* _What is expected_:
The listing below is the input. Say how many of its lines contain "only", giving the number alone.

☆ ☆ ☆ ☆ ☆ ☆ ☆

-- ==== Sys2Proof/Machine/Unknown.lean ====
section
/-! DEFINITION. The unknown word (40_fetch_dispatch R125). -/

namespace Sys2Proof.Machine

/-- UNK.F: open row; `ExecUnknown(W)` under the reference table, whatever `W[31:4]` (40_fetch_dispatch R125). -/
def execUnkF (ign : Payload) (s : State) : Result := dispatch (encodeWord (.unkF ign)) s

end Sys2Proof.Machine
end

☆ ☆ ☆ ☆ ☆ ☆ ☆

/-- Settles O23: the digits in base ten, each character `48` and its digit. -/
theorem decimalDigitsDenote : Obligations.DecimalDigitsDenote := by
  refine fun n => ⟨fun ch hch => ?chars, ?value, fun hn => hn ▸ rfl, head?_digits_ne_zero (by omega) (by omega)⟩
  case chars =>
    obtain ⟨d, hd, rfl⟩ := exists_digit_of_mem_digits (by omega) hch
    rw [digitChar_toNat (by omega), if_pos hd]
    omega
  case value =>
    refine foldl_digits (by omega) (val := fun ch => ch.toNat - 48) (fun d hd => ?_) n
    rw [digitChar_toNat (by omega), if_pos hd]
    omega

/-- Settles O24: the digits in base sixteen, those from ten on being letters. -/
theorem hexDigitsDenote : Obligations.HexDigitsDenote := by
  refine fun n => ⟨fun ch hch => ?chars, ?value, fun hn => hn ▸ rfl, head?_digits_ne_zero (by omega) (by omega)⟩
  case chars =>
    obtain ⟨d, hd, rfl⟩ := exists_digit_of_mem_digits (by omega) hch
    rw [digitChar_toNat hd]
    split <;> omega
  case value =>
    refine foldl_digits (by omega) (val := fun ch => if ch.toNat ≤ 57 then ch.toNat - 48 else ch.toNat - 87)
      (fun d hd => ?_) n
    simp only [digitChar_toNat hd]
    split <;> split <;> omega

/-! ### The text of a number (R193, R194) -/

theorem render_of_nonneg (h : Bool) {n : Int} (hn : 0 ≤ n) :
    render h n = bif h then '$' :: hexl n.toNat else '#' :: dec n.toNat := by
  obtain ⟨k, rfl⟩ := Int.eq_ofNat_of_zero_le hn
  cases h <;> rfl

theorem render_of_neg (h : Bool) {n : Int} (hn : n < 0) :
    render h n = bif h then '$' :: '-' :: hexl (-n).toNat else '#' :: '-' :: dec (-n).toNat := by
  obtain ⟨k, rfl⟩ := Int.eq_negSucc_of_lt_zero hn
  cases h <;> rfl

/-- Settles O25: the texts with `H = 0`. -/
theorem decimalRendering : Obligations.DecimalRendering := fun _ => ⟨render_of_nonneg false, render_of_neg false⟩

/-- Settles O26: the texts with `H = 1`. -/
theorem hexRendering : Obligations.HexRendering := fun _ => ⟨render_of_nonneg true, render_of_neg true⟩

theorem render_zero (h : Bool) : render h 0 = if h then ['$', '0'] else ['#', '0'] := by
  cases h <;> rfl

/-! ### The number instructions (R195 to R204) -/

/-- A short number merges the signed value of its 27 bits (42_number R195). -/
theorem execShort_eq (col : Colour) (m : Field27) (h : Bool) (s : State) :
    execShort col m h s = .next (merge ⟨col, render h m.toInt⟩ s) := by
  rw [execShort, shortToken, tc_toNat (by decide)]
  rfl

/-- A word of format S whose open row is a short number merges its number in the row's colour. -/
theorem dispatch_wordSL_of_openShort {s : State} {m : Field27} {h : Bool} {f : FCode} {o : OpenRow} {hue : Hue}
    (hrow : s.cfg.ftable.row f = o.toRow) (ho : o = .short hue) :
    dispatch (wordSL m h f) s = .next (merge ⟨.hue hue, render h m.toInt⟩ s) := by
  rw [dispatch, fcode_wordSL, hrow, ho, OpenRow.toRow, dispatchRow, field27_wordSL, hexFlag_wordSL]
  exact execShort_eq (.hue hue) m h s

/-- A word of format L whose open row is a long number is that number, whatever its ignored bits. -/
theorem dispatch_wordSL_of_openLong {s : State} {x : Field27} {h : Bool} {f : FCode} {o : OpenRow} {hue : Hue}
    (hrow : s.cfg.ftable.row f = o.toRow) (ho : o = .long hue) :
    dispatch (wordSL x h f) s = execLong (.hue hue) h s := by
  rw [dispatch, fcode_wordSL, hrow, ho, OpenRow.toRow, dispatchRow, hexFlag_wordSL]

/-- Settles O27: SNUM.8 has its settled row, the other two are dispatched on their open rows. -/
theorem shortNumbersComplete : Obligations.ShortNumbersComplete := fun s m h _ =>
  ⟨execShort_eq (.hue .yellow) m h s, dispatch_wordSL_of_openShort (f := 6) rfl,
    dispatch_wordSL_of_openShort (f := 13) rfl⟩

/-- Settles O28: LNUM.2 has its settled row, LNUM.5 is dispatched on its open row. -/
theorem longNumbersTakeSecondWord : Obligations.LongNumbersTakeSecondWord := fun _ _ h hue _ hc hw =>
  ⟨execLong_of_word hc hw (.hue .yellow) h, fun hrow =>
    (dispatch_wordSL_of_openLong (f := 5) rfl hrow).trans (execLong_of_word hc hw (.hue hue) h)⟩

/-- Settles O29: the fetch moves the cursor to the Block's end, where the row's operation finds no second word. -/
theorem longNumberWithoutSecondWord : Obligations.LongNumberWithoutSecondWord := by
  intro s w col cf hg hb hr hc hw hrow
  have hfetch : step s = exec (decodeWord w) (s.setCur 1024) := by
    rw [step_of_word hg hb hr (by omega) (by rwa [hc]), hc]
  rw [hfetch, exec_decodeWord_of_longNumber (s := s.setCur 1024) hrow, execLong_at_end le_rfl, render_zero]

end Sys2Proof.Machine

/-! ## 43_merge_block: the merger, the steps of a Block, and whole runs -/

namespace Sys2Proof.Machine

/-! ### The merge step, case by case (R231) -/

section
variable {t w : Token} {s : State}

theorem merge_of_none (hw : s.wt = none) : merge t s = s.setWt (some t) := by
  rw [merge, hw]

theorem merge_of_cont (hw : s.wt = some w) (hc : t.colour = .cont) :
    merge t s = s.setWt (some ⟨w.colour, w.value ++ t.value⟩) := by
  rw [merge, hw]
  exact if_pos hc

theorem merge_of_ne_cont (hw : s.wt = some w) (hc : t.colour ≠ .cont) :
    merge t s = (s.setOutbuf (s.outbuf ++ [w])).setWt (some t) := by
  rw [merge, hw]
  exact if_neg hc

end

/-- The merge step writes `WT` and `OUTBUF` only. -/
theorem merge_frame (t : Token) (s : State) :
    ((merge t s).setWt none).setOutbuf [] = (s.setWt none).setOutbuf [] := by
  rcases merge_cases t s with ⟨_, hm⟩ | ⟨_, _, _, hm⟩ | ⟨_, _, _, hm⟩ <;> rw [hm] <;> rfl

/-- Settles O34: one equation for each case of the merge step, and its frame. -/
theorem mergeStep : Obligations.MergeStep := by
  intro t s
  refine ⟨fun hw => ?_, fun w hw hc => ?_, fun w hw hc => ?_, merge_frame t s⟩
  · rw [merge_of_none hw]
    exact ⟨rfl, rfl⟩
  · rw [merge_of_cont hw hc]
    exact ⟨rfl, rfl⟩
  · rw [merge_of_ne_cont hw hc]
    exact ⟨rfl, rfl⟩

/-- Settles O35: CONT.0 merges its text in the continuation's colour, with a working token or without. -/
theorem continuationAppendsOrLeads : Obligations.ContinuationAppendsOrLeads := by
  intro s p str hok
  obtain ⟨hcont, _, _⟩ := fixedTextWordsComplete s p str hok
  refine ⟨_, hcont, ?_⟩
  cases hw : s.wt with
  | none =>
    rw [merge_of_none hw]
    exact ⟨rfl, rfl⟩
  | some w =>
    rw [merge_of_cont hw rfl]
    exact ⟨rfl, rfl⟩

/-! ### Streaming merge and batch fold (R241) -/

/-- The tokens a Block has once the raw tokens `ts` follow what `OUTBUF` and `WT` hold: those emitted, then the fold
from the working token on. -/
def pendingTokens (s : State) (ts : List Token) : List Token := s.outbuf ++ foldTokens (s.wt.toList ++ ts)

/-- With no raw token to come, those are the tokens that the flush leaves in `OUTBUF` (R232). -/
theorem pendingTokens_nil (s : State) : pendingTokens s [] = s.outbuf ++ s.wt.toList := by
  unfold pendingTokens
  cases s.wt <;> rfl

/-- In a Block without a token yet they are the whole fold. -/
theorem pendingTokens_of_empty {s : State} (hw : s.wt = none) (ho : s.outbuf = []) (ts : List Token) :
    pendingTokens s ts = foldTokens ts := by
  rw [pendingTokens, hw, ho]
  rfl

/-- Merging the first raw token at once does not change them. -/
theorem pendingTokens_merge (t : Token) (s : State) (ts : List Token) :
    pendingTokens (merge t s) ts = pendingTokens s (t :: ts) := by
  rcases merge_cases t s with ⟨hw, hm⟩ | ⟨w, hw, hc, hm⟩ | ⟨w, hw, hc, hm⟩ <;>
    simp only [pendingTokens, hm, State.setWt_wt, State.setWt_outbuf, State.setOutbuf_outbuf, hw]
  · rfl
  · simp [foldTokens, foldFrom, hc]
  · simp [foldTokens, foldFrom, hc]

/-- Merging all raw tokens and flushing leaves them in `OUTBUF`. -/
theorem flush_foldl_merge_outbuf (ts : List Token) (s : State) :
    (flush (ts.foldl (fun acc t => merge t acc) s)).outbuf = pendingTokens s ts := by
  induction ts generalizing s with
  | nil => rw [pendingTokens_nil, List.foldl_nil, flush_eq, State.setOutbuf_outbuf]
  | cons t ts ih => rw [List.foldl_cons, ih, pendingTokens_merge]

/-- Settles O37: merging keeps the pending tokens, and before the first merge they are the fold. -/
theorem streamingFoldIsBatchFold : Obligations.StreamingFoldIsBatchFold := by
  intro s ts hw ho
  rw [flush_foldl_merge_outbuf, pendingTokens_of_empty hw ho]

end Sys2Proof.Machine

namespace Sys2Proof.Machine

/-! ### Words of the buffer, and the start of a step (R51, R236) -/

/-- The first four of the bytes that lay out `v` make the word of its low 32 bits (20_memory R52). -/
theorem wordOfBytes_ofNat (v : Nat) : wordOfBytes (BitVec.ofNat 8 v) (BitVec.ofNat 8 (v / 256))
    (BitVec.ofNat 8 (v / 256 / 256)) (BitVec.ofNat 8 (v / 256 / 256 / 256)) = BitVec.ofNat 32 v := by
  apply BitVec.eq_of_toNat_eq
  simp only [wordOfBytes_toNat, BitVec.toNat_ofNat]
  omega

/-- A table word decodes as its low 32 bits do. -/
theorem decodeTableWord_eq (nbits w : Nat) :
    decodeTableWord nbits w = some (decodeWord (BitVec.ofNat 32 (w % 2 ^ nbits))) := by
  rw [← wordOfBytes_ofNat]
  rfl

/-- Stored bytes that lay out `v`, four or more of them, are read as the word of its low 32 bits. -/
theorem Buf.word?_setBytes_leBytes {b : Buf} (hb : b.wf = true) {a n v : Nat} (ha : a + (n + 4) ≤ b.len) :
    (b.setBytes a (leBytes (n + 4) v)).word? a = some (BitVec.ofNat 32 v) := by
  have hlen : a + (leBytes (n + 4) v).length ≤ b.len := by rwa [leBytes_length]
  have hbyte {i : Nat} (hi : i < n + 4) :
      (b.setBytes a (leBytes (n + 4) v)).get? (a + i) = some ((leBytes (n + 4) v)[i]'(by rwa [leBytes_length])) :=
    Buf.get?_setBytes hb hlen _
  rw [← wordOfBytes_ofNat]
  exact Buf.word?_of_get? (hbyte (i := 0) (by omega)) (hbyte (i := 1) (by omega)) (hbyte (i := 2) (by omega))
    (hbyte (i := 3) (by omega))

☆ ☆ ☆ ☆ ☆ ☆ ☆

* _Task output_:
4